Из клиники Лэнс ехал домой сам не свой, впервые в жизни он не топил до упора педаль газа. Инстинктивно он хотел замедлиться, не спешить, ведь у него теперь осталось не так много времени.
Все мысли сгрудились вокруг карьеры, это была последняя неуклюжая попытка огородить себя от самого страшного; масштаб трагедии был куда шире того факта, что придется уйти из велоспорта. Лишь постепенно, по цепочке, он пришел к самой ужасной мысли, которую он прятал глубоко внутри: ему придется рассказать маме, не получится завести семью, ОН УМРЕТ.
По дороге Лэнс машинально позвонил агенту.
– У меня плохие новости, – сказал он глухим голосом. – Моей карьере пришел конец. Я болен.
Агенту было позвонить легче всего, а ведь еще предстояло сообщить Линде…
Но Лэнс недолго был слабым, теперь он не мог себе этого позволить. Он перестал бояться и, напротив, сильно разозлился на недуг, а это он умел делать очень хорошо. Он все думал, почему нужно отказываться от всего, если можно бороться? Ведь его организм был невероятным, почти таким же сверхмощным, как у Индурайна.
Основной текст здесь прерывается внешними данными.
-- ==== Sys2Proof/Syntax.lean ====
section
/-! DEFINITION. The steps of the Skesia 4820: one constructor for each row of the opcode table. A row with an
encoding carries the fields of its words, as the table and R249 to R258 name them; the literal words of a clause
(R246) are no part of the instruction and stand in the clause. A row that is an event of the part carries what
the event brings from outside. -/

namespace Sys2Proof

/-- The path an agent's accesses belong to (R177). -/
inductive Path where
  | T | P | C | G | K
deriving DecidableEq, Repr

/-- An agent of the memory model (R177). For a thread, `gid` is its home group and `n` its `tix`; for an engine
agent, `gid` is the home group that issued it and `n` the command's own number. -/
structure Agent where
  path : Path
  core : Nat
  gid  : Nat
  n    : Nat
deriving DecidableEq, Repr

/-- The fields of the signed configuration manifest (R34, R38, R236, R239). -/
structure Manifest where
  /-- 1: the signature verifies under the root key or a key that it certifies. -/
  signed    : Bool
  limitW    : Nat
  links     : List Bool
  floor     : Nat
  threshold : Nat
  scanHours : Nat
  /-- the firmware of the power controllers, as the number of its image -/
  firmware  : Nat
deriving DecidableEq, Repr

/-- What one power-on finds (R22, R26 to R35): the outcomes of self-test, training and identity. -/
structure SelfTest where
  /-- the Nerard controller starts from its mask ROM; where it does not, the device does not enumerate -/
  romOk      : Bool
  identityOk : Bool
  manifest   : Manifest
  /-- physical cores, numbered 64 * die + core, whose SRAM column fails beyond repair -/
  badColumns : List Nat
  /-- physical cores whose logic fails -/
  badCores   : List Nat
  badBridges : List Nat
  /-- LP6 channels that fail training -/
  badChans   : List Nat
  /-- the port number each Ryuzin link is found on; none where training failed -/
  linkPorts  : List (Option Nat)
deriving DecidableEq, Repr

/-- The PLDM Type 2 sensors (R83). -/
inductive Sensor where
  | packagePower
  | junction (die : Nat)
  | pwrh (die : Nat)
deriving DecidableEq, Repr

/-- A host access to device memory (R64, R154, R189): through BAR 2, or through CXL with an explicit die and
physical address; or to the BAR 0 registers from `off` on (R66). -/
structure HostAcc where
  reg   : Bool
  cxl   : Bool
  write : Bool
  off   : Nat
  len   : Nat
  data  : List Byte
deriving DecidableEq, Repr

/-- The kind of a request to a slice (R160, R167). -/
inductive ReqKind where
  | load | store | reduce | fetch | engineRead | engineWrite
deriving DecidableEq, Repr

/-- A request that arrives at its owner slice (R151). `port` is the Ryuzin link it arrived on, or none for a
request of this device. -/
structure Req where
  port  : Option Nat
  ctx   : Nat
  agent : Agent
  kind  : ReqKind
  va    : BitVec 64
  len   : Nat
  data  : List Byte
  p     : Bool
  /-- a synchronising operation never raises `CONFLICT` (R183) -/
  sync  : Bool
  /-- the reduction of a `reduce`: format code and control word -/
  red   : Nat × Nat
  /-- what the code words of a read show (R171): 0 nothing, 1 a single data bit, 2 an address disagreement, 3
  uncorrectable data; and the array of the column that holds them -/
  synd  : Nat
  array : Nat
  /-- the answer comes with an uncorrectable flit (R49) -/
  flit  : Bool
deriving DecidableEq, Repr

/-- What the code word of a sector shows at its next read (R171): the sector (key / 32), 1 a single data bit, 2 an
address disagreement or 3 uncorrectable data, and the array of the column that holds it. -/
structure Upset where
  sector : Nat
  synd   : Nat
  array  : Nat
deriving DecidableEq, Repr

/-- An active message that arrives from another device (R50): the logical core it names, the sender's context, its handler
entry, its payload with the P of each word, and its class. -/
structure InMsg where
  core  : Nat
  ctx   : Nat
  entry : Nat
  words : List (Word × Bool)
  reply : Bool
  /-- the Ryuzin link that it arrives on (R45) -/
  link  : Nat
deriving DecidableEq, Repr

/-- How an active message goes on (R50, R51): one arrives from another device, or the head of a core's inbound queue leaves it
for its bin. -/
inductive AmStep where
  | far (m : InMsg)
  | binned (core : Nat)
deriving DecidableEq, Repr

/-- What arrives over the fabric: its number among those expected, and whether it comes with an uncorrectable flit (R49). -/
structure Arrival where
  idx  : Nat
  flit : Bool
deriving DecidableEq, Repr

/-- A voltage step down (R236): the domain, and what code words of its column show from then on (R171). -/
structure Lowering where
  dom  : Nat
  weak : List Upset
deriving DecidableEq, Repr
Теперь ему нужно было снова вскочить на велосипед и не дать смерти настигнуть его.
Он приготовился к очередной супергонке, вот только на кону стояла жизнь.
…
Вскоре Лэнс лег под скальпель – ему сделали большой разрез от паха до живота, чтобы удалить главную опухоль. Линда, конечно, была рядом, одно ее присутствие творило чудеса.
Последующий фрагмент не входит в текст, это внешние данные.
-- ==== Sys2Proof/Decode.lean ====
section
/-! DEFINITION. Decoding and encoding of instruction words (R246 to R250, R257, R258). Everything here is structural
and total: a word that the formats refuse is refused by name. -/

namespace Sys2Proof

/-- Why a word is no instruction. -/
inductive DecErr where
  /-- the byte list ends inside the instruction -/
  | truncated
  /-- a reserved or unused field is not 0, or a form field holds an unassigned value (R250) -/
  | reservedField (w : Word)
deriving DecidableEq, Repr

/-- The field of `n` bits whose lowest bit is `lo`. -/
def fld (w : Word) (lo n : Nat) : BitVec n := BitVec.ofNat n (w.toNat / 2 ^ lo)

/-- The field of `n` bits at `lo` holds `v`. -/
def fieldIs (w : Word) (lo n v : Nat) : Bool := w.toNat / 2 ^ lo % 2 ^ n == v

/-- The opcode byte, bits [31:24] (R249). -/
def opOf (w : Word) : Nat := w.toNat / 2 ^ 24

/-- The opcodes of the two-word formats Q, X, E2 and L (R249, R258). -/
def twoWordOps : List Nat := [4, 23, 24, 35, 51, 83, 90, 118, 212, 218, 220, 232, 233, 234, 235, 236, 237, 238, 239, 240, 241]

/-- How many words an instruction takes; the opcode alone decides it (R249). -/
def lengthOf (w : Word) : Nat := if twoWordOps.contains (opOf w) then 2 else 1

/-- Row 0x00 of the opcode map (R257). -/
def decodeRow0 (w u : Word) : Nat → Except DecErr Instr
  | 0 => .ok (.iadd (fld w 17 7) (fld w 10 7) (fld w 3 7) (fld w 0 3))
  | 1 => .ok (.isub (fld w 17 7) (fld w 10 7) (fld w 3 7) (fld w 0 3))
  | 2 => if fieldIs w 0 3 0 then .ok (.imul (fld w 17 7) (fld w 10 7) (fld w 3 7)) else .error (.reservedField w)
  | 3 => .ok (.imulh (fld w 17 7) (fld w 10 7) (fld w 3 7) (fld w 0 3))
  | 4 => if fieldIs w 0 3 0 && fieldIs u 0 25 0 then .ok (.imad (fld w 17 7) (fld w 10 7) (fld w 3 7) (fld u 25 7)) else .error (.reservedField w)
  | 5 => .ok (.idiv (fld w 17 7) (fld w 10 7) (fld w 3 7) (fld w 0 3))
  | 6 => .ok (.irem (fld w 17 7) (fld w 10 7) (fld w 3 7) (fld w 0 3))
  | 7 => .ok (.imin (fld w 17 7) (fld w 10 7) (fld w 3 7) (fld w 0 3))
  | 8 => .ok (.imax (fld w 17 7) (fld w 10 7) (fld w 3 7) (fld w 0 3))
  | 9 => if fieldIs w 3 7 0 then .ok (.iabs (fld w 17 7) (fld w 10 7) (fld w 0 3)) else .error (.reservedField w)
  | 10 => if fieldIs w 3 7 0 then .ok (.ineg (fld w 17 7) (fld w 10 7) (fld w 0 3)) else .error (.reservedField w)
  | 11 => if fieldIs w 0 3 0 then .ok (.and (fld w 17 7) (fld w 10 7) (fld w 3 7)) else .error (.reservedField w)
  | 12 => if fieldIs w 0 3 0 then .ok (.or (fld w 17 7) (fld w 10 7) (fld w 3 7)) else .error (.reservedField w)
  | 13 => if fieldIs w 0 3 0 then .ok (.xor (fld w 17 7) (fld w 10 7) (fld w 3 7)) else .error (.reservedField w)
  | 14 => if fieldIs w 0 3 0 then .ok (.andn (fld w 17 7) (fld w 10 7) (fld w 3 7)) else .error (.reservedField w)
  | 15 => if fieldIs w 0 10 0 then .ok (.not (fld w 17 7) (fld w 10 7)) else .error (.reservedField w)
  | _ => .ok (.unassignedOpcode w)

/-- Row 0x10 of the opcode map (R257). -/
def decodeRow1 (w u : Word) : Nat → Except DecErr Instr
  | 0 => if fieldIs w 0 3 0 then .ok (.shl (fld w 17 7) (fld w 10 7) (fld w 3 7)) else .error (.reservedField w)
  | 1 => if fieldIs w 0 3 0 then .ok (.shr (fld w 17 7) (fld w 10 7) (fld w 3 7)) else .error (.reservedField w)
  | 2 => if fieldIs w 0 3 0 then .ok (.sar (fld w 17 7) (fld w 10 7) (fld w 3 7)) else .error (.reservedField w)
  | 3 => if fieldIs w 0 3 0 then .ok (.rotl (fld w 17 7) (fld w 10 7) (fld w 3 7)) else .error (.reservedField w)
  | 4 => if fieldIs w 0 10 0 then .ok (.popc (fld w 17 7) (fld w 10 7)) else .error (.reservedField w)
  | 5 => if fieldIs w 0 10 0 then .ok (.clz (fld w 17 7) (fld w 10 7)) else .error (.reservedField w)
  | 6 => if fieldIs w 0 10 0 then .ok (.brev (fld w 17 7) (fld w 10 7)) else .error (.reservedField w)
  | 7 => if fieldIs u 0 25 0 then .ok (.bfx (fld w 17 7) (fld w 10 7) (fld w 3 7) (fld w 0 3) (fld u 25 7)) else .error (.reservedField w)
  | 8 => if fieldIs w 0 3 0 && fieldIs u 0 25 0 then .ok (.bfi (fld w 17 7) (fld w 10 7) (fld w 3 7) (fld u 25 7)) else .error (.reservedField w)
  | 9 => .ok (.sel (fld w 17 7) (fld w 10 7) (fld w 3 7) (fld w 0 3))
  | 10 => if fieldIs w 0 10 0 then .ok (.mov (fld w 17 7) (fld w 10 7)) else .error (.reservedField w)
  | 11 => .ok (.movi (fld w 17 7) (fld w 0 17))
  | 12 => if fieldIs w 16 1 0 then .ok (.movh (fld w 17 7) (fld w 0 16)) else .error (.reservedField w)
  | 13 => .ok (.lea (fld w 17 7) (fld w 10 7) (fld w 3 7) (fld w 0 3))
  | 14 => .ok (.icmp (fld w 17 7) (fld w 10 7) (fld w 3 7) (fld w 0 3))
  | _ => .ok (.unassignedOpcode w)

/-- Row 0x20 of the opcode map (R257). -/
def decodeRow2 (w u : Word) : Nat → Except DecErr Instr
  | 0 => if fieldIs w 0 3 0 then .ok (.iaddD (fld w 17 7) (fld w 10 7) (fld w 3 7)) else .error (.reservedField w)
  | 1 => if fieldIs w 0 3 0 then .ok (.isubD (fld w 17 7) (fld w 10 7) (fld w 3 7)) else .error (.reservedField w)
  | 2 => if fieldIs w 0 3 0 then .ok (.imulD (fld w 17 7) (fld w 10 7) (fld w 3 7)) else .error (.reservedField w)
  | 3 => if fieldIs w 0 3 0 && fieldIs u 0 25 0 then .ok (.imadD (fld w 17 7) (fld w 10 7) (fld w 3 7) (fld u 25 7)) else .error (.reservedField w)
  | 4 => .ok (.iminD (fld w 17 7) (fld w 10 7) (fld w 3 7) (fld w 0 3))
  | 5 => .ok (.imaxD (fld w 17 7) (fld w 10 7) (fld w 3 7) (fld w 0 3))
  | 6 => if fieldIs w 0 3 0 then .ok (.andD (fld w 17 7) (fld w 10 7) (fld w 3 7)) else .error (.reservedField w)
  | 7 => if fieldIs w 0 3 0 then .ok (.orD (fld w 17 7) (fld w 10 7) (fld w 3 7)) else .error (.reservedField w)
  | 8 => if fieldIs w 0 3 0 then .ok (.xorD (fld w 17 7) (fld w 10 7) (fld w 3 7)) else .error (.reservedField w)
  | 9 => if fieldIs w 0 3 0 then .ok (.shlD (fld w 17 7) (fld w 10 7) (fld w 3 7)) else .error (.reservedField w)
  | 10 => if fieldIs w 0 3 0 then .ok (.shrD (fld w 17 7) (fld w 10 7) (fld w 3 7)) else .error (.reservedField w)
  | 11 => if fieldIs w 0 3 0 then .ok (.sarD (fld w 17 7) (fld w 10 7) (fld w 3 7)) else .error (.reservedField w)
  | 12 => if fieldIs w 0 10 0 then .ok (.movD (fld w 17 7) (fld w 10 7)) else .error (.reservedField w)
  | 13 => .ok (.selD (fld w 17 7) (fld w 10 7) (fld w 3 7) (fld w 0 3))
  | 14 => .ok (.icmpD (fld w 17 7) (fld w 10 7) (fld w 3 7) (fld w 0 3))
  | _ => .ok (.unassignedOpcode w)

/-- Row 0x30 of the opcode map (R257). -/
def decodeRow3 (w u : Word) : Nat → Except DecErr Instr
  | 0 => .ok (.fadd (fld w 17 7) (fld w 10 7) (fld w 3 7) (fld w 0 3))
  | 1 => .ok (.fsub (fld w 17 7) (fld w 10 7) (fld w 3 7) (fld w 0 3))
  | 2 => .ok (.fmul (fld w 17 7) (fld w 10 7) (fld w 3 7) (fld w 0 3))
  | 3 => if fieldIs u 0 25 0 then .ok (.ffma (fld w 17 7) (fld w 10 7) (fld w 3 7) (fld w 0 3) (fld u 25 7)) else .error (.reservedField w)
  | 4 => if fieldIs w 0 3 0 then .ok (.fmin (fld w 17 7) (fld w 10 7) (fld w 3 7)) else .error (.reservedField w)
  | 5 => if fieldIs w 0 3 0 then .ok (.fmax (fld w 17 7) (fld w 10 7) (fld w 3 7)) else .error (.reservedField w)
  | 6 => if fieldIs w 0 10 0 then .ok (.fabs (fld w 17 7) (fld w 10 7)) else .error (.reservedField w)
  | 7 => if fieldIs w 0 10 0 then .ok (.fneg (fld w 17 7) (fld w 10 7)) else .error (.reservedField w)
  | 8 => .ok (.fcmp (fld w 17 7) (fld w 10 7) (fld w 3 7) (fld w 0 3))
  | 9 => if fieldIs w 0 10 0 then .ok (.fclass (fld w 17 7) (fld w 10 7)) else .error (.reservedField w)
  | 10 => .ok (.fscale (fld w 17 7) (fld w 10 7) (fld w 3 7) (fld w 0 3))
  | 11 => .ok (.fcvt (fld w 17 7) (fld w 10 7) (fld w 3 7) (fld w 0 3))
  | 12 => if fieldIs w 3 7 0 then .ok (.frnd (fld w 17 7) (fld w 10 7) (fld w 0 3)) else .error (.reservedField w)
  | _ => .ok (.unassignedOpcode w)

/-- Row 0x40 of the opcode map (R257). -/
def decodeRow4 (w u : Word) : Nat → Except DecErr Instr
  | 0 => if fieldIs w 3 7 0 then .ok (.frcp (fld w 17 7) (fld w 10 7) (fld w 0 3)) else .error (.reservedField w)
  | 1 => if fieldIs w 0 10 0 then .ok (.frsq (fld w 17 7) (fld w 10 7)) else .error (.reservedField w)
  | 2 => if fieldIs w 3 7 0 then .ok (.fsqrt (fld w 17 7) (fld w 10 7) (fld w 0 3)) else .error (.reservedField w)
  | 3 => if fieldIs w 0 10 0 then .ok (.fexp2 (fld w 17 7) (fld w 10 7)) else .error (.reservedField w)
  | 4 => if fieldIs w 0 10 0 then .ok (.flog2 (fld w 17 7) (fld w 10 7)) else .error (.reservedField w)
  | 5 => if fieldIs w 0 10 0 then .ok (.fsin (fld w 17 7) (fld w 10 7)) else .error (.reservedField w)
  | 6 => if fieldIs w 0 10 0 then .ok (.fcos (fld w 17 7) (fld w 10 7)) else .error (.reservedField w)
  | _ => .ok (.unassignedOpcode w)

/-- Row 0x50 of the opcode map (R257). -/
def decodeRow5 (w u : Word) : Nat → Except DecErr Instr
  | 0 => .ok (.dadd (fld w 17 7) (fld w 10 7) (fld w 3 7) (fld w 0 3))
  | 1 => .ok (.dsub (fld w 17 7) (fld w 10 7) (fld w 3 7) (fld w 0 3))
  | 2 => .ok (.dmul (fld w 17 7) (fld w 10 7) (fld w 3 7) (fld w 0 3))
  | 3 => if fieldIs u 0 25 0 then .ok (.dfma (fld w 17 7) (fld w 10 7) (fld w 3 7) (fld w 0 3) (fld u 25 7)) else .error (.reservedField w)
  | 4 => .ok (.ddiv (fld w 17 7) (fld w 10 7) (fld w 3 7) (fld w 0 3))
  | 5 => if fieldIs w 3 7 0 then .ok (.dsqrt (fld w 17 7) (fld w 10 7) (fld w 0 3)) else .error (.reservedField w)
  | 6 => .ok (.dcmp (fld w 17 7) (fld w 10 7) (fld w 3 7) (fld w 0 3))
  | 7 => .ok (.dcvt (fld w 17 7) (fld w 10 7) (fld w 3 7) (fld w 0 3))
  | 8 => .ok (.hadd2 (fld w 17 7) (fld w 10 7) (fld w 3 7) (fld w 0 3))
  | 9 => .ok (.hmul2 (fld w 17 7) (fld w 10 7) (fld w 3 7) (fld w 0 3))
  | 10 => if fieldIs u 0 25 0 then .ok (.hfma2 (fld w 17 7) (fld w 10 7) (fld w 3 7) (fld w 0 3) (fld u 25 7)) else .error (.reservedField w)
  | _ => .ok (.unassignedOpcode w)

/-- Row 0x60 of the opcode map (R257). -/
def decodeRow6 (w u : Word) : Nat → Except DecErr Instr
  | 0 => if fieldIs w 2 1 0 then .ok (.pand (fld w 17 7) (fld w 10 7) (fld w 3 7) (fld w 0 2)) else .error (.reservedField w)
  | 1 => if fieldIs w 2 1 0 then .ok (.por (fld w 17 7) (fld w 10 7) (fld w 3 7) (fld w 0 2)) else .error (.reservedField w)
  | 2 => if fieldIs w 2 1 0 then .ok (.pxor (fld w 17 7) (fld w 10 7) (fld w 3 7) (fld w 0 2)) else .error (.reservedField w)
  | 3 => if fieldIs w 0 10 0 then .ok (.pnot (fld w 17 7) (fld w 10 7)) else .error (.reservedField w)
  | 4 => if fieldIs w 0 10 0 then .ok (.pmov (fld w 17 7) (fld w 10 7)) else .error (.reservedField w)
  | 5 => if fieldIs w 0 10 0 then .ok (.pset (fld w 17 7) (fld w 10 7)) else .error (.reservedField w)
  | 8 => .ok (.xchg (fld w 17 7) (fld w 10 7) (fld w 3 7) (fld w 0 3))
  | 9 => if fieldIs w 0 3 0 then .ok (.xbcast (fld w 17 7) (fld w 10 7) (fld w 3 7)) else .error (.reservedField w)
  | 10 => .ok (.xscan (fld w 17 7) (fld w 10 7) (fld w 3 7) (fld w 0 3))
  | 11 => if fieldIs w 3 7 0 then .ok (.xred (fld w 17 7) (fld w 10 7) (fld w 0 3)) else .error (.reservedField w)
  | 12 => if fieldIs w 3 7 0 then .ok (.vote (fld w 17 7) (fld w 10 7) (fld w 0 3)) else .error (.reservedField w)
  | _ => .ok (.unassignedOpcode w)

/-- Row 0x70 of the opcode map (R257). -/
def decodeRow7 (w u : Word) : Nat → Except DecErr Instr
  | 0 => .ok (.bra (fld w 0 24))
  | 1 => if fieldIs w 0 10 0 && fieldIs w 17 7 0 then .ok (.brx (fld w 10 7)) else .error (.reservedField w)
  | 2 => .ok (.call (fld w 0 24))
  | 3 => if fieldIs w 0 10 0 && fieldIs w 17 7 0 then .ok (.callx (fld w 10 7)) else .error (.reservedField w)
  | 4 => if fieldIs w 0 24 0 then .ok (.ret) else .error (.reservedField w)
  | 5 => if fieldIs w 0 24 0 then .ok (.join) else .error (.reservedField w)
  | 6 => if fieldIs w 0 12 0 then .ok (.loop (fld w 17 7) (fld w 12 5) (fld u 28 4) (fld u 24 4) (fld u 20 4) (fld u 16 4) (fld u 14 2) (fld u 0 14)) else .error (.reservedField w)
  | 8 => if fieldIs w 0 3 0 then .ok (.spawn (fld w 17 7) (fld w 10 7) (fld w 3 7)) else .error (.reservedField w)
  | 9 => if fieldIs w 0 10 0 && fieldIs w 17 7 0 then .ok (.launch (fld w 10 7)) else .error (.reservedField w)
  | 10 => if fieldIs w 0 24 0 then .ok (.tail) else .error (.reservedField w)
  | 11 => if fieldIs w 0 24 0 then .ok (.yield) else .error (.reservedField w)
  | 12 => if fieldIs w 0 24 0 then .ok (.nop) else .error (.reservedField w)
  | 13 => if fieldIs w 0 10 0 && fieldIs w 17 7 0 then .ok (.rgn (fld w 10 7)) else .error (.reservedField w)
  | 14 => if fieldIs w 16 1 0 then .ok (.dead (fld w 17 7) (fld w 0 16)) else .error (.reservedField w)
  | _ => .ok (.unassignedOpcode w)

/-- Row 0x90 of the opcode map (R257). -/
def decodeRow9 (w u : Word) : Nat → Except DecErr Instr
  | 0 => .ok (.ld (fld w 17 7) (fld w 10 7) (fld w 6 4) (fld w 3 3) (fld w 0 3))
  | 1 => .ok (.lda (fld w 17 7) (fld w 10 7) (fld w 6 4) (fld w 3 3) (fld w 0 3))
  | 2 => .ok (.ldw (fld w 17 7) (fld w 10 7) (fld w 6 4) (fld w 3 3) (fld w 0 3))
  | 4 => .ok (.st (fld w 17 7) (fld w 10 7) (fld w 6 4) (fld w 3 3) (fld w 0 3))
  | 5 => .ok (.sta (fld w 17 7) (fld w 10 7) (fld w 6 4) (fld w 3 3) (fld w 0 3))
  | 6 => .ok (.stw (fld w 17 7) (fld w 10 7) (fld w 6 4) (fld w 3 3) (fld w 0 3))
  | 8 => .ok (.stP (fld w 17 7) (fld w 10 7) (fld w 6 4) (fld w 3 3) (fld w 0 3))
  | 9 => .ok (.staP (fld w 17 7) (fld w 10 7) (fld w 6 4) (fld w 3 3) (fld w 0 3))
  | 10 => .ok (.stwP (fld w 17 7) (fld w 10 7) (fld w 6 4) (fld w 3 3) (fld w 0 3))
  | 12 => .ok (.atom (fld w 17 7) (fld w 10 7) (fld w 6 4) (fld w 3 3) (fld w 0 3))
  | 13 => .ok (.atoma (fld w 17 7) (fld w 10 7) (fld w 6 4) (fld w 3 3) (fld w 0 3))
  | 14 => .ok (.red (fld w 17 7) (fld w 10 7) (fld w 6 4) (fld w 3 3) (fld w 0 3))
  | _ => .ok (.unassignedOpcode w)

/-- Row 0xA0 of the opcode map (R257). -/
def decodeRowA (w u : Word) : Nat → Except DecErr Instr
  | 0 => if fieldIs w 6 18 0 then .ok (.fence (fld w 3 3) (fld w 0 3)) else .error (.reservedField w)
  | 1 => if fieldIs w 6 4 0 then .ok (.fencex (fld w 17 7) (fld w 10 7) (fld w 3 3) (fld w 0 3)) else .error (.reservedField w)
  | 2 => if fieldIs w 0 6 0 && fieldIs w 17 7 0 then .ok (.watch (fld w 10 7) (fld w 6 4)) else .error (.reservedField w)
  | 3 => if fieldIs w 0 10 0 then .ok (.wait (fld w 17 7) (fld w 10 7)) else .error (.reservedField w)
  | 4 => if fieldIs w 0 10 256 then .ok (.waita (fld w 17 7) (fld w 10 7)) else .error (.reservedField w)
  | 5 => if fieldIs w 0 10 0 && fieldIs w 17 7 0 then .ok (.prf (fld w 10 7)) else .error (.reservedField w)
  | _ => .ok (.unassignedOpcode w)

/-- Row 0xB0 of the opcode map (R257). -/
def decodeRowB (w u : Word) : Nat → Except DecErr Instr
  | 0 => .ok (.ldOff (fld w 17 7) (fld w 10 7) (fld w 6 4) (fld w 3 3) (fld w 0 3))
  | 1 => .ok (.ldaOff (fld w 17 7) (fld w 10 7) (fld w 6 4) (fld w 3 3) (fld w 0 3))
  | 2 => .ok (.ldwOff (fld w 17 7) (fld w 10 7) (fld w 6 4) (fld w 3 3) (fld w 0 3))
  | 4 => .ok (.stOff (fld w 17 7) (fld w 10 7) (fld w 6 4) (fld w 3 3) (fld w 0 3))
  | 5 => .ok (.staOff (fld w 17 7) (fld w 10 7) (fld w 6 4) (fld w 3 3) (fld w 0 3))
  | 6 => .ok (.stwOff (fld w 17 7) (fld w 10 7) (fld w 6 4) (fld w 3 3) (fld w 0 3))
  | 8 => .ok (.stPOff (fld w 17 7) (fld w 10 7) (fld w 6 4) (fld w 3 3) (fld w 0 3))
  | 9 => .ok (.staPOff (fld w 17 7) (fld w 10 7) (fld w 6 4) (fld w 3 3) (fld w 0 3))
  | 10 => .ok (.stwPOff (fld w 17 7) (fld w 10 7) (fld w 6 4) (fld w 3 3) (fld w 0 3))
  | 12 => .ok (.atomOff (fld w 17 7) (fld w 10 7) (fld w 6 4) (fld w 3 3) (fld w 0 3))
  | 13 => .ok (.atomaOff (fld w 17 7) (fld w 10 7) (fld w 6 4) (fld w 3 3) (fld w 0 3))
  | 14 => .ok (.redOff (fld w 17 7) (fld w 10 7) (fld w 6 4) (fld w 3 3) (fld w 0 3))
  | _ => .ok (.unassignedOpcode w)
Но врачи делали тесты и расстраивали звездного пациента. При первой стадии рака яичка прогнозы самые благоприятные, так как недуг не распространяется, при второй стадии аномальные клетки переходят в брюшные лимфатические узлы, при третьей, какую поставили Лэнсу, рак появляется в жизненно важных органах – например, в легких. Врачи обнаружили три раковых очага в организме Лэнса. Для многих это звучало бы как приговор, но Лэнс объявил смертельной болезни войну.
Через неделю после операции ему вставили крупные катетеры в грудь, чтобы он прошел курс агрессивной химиотерапии, причем эта пытка длилась три месяца. Перед химиотерапией он отправился в банк спермы, чтобы сохранить шанс на создание семьи, хотя на тот момент в его жизни не было человека, с которым он хотел бы завести детей. У него была только близкая подруга Лиза, с которой он строил отношения чуть дольше, чем обычно – с предыдущими девушками у Лэнса все было совсем несерьезно.
На пресс-конференции он сообщил миру о переменах в жизни.
– Я намерен бороться, – сказал он, вглядываясь в ошеломленные лица журналистов. – И я смогу победить!
А потом он ушел на химиотерапию – ему вводили настолько токсичные вещества, что медсестры надевали на себя защиту от радиоактивности. На процедурах Лэнс видел других пациентов, некоторые не выдерживали химиотерапии, их начинало выворачивать наизнанку.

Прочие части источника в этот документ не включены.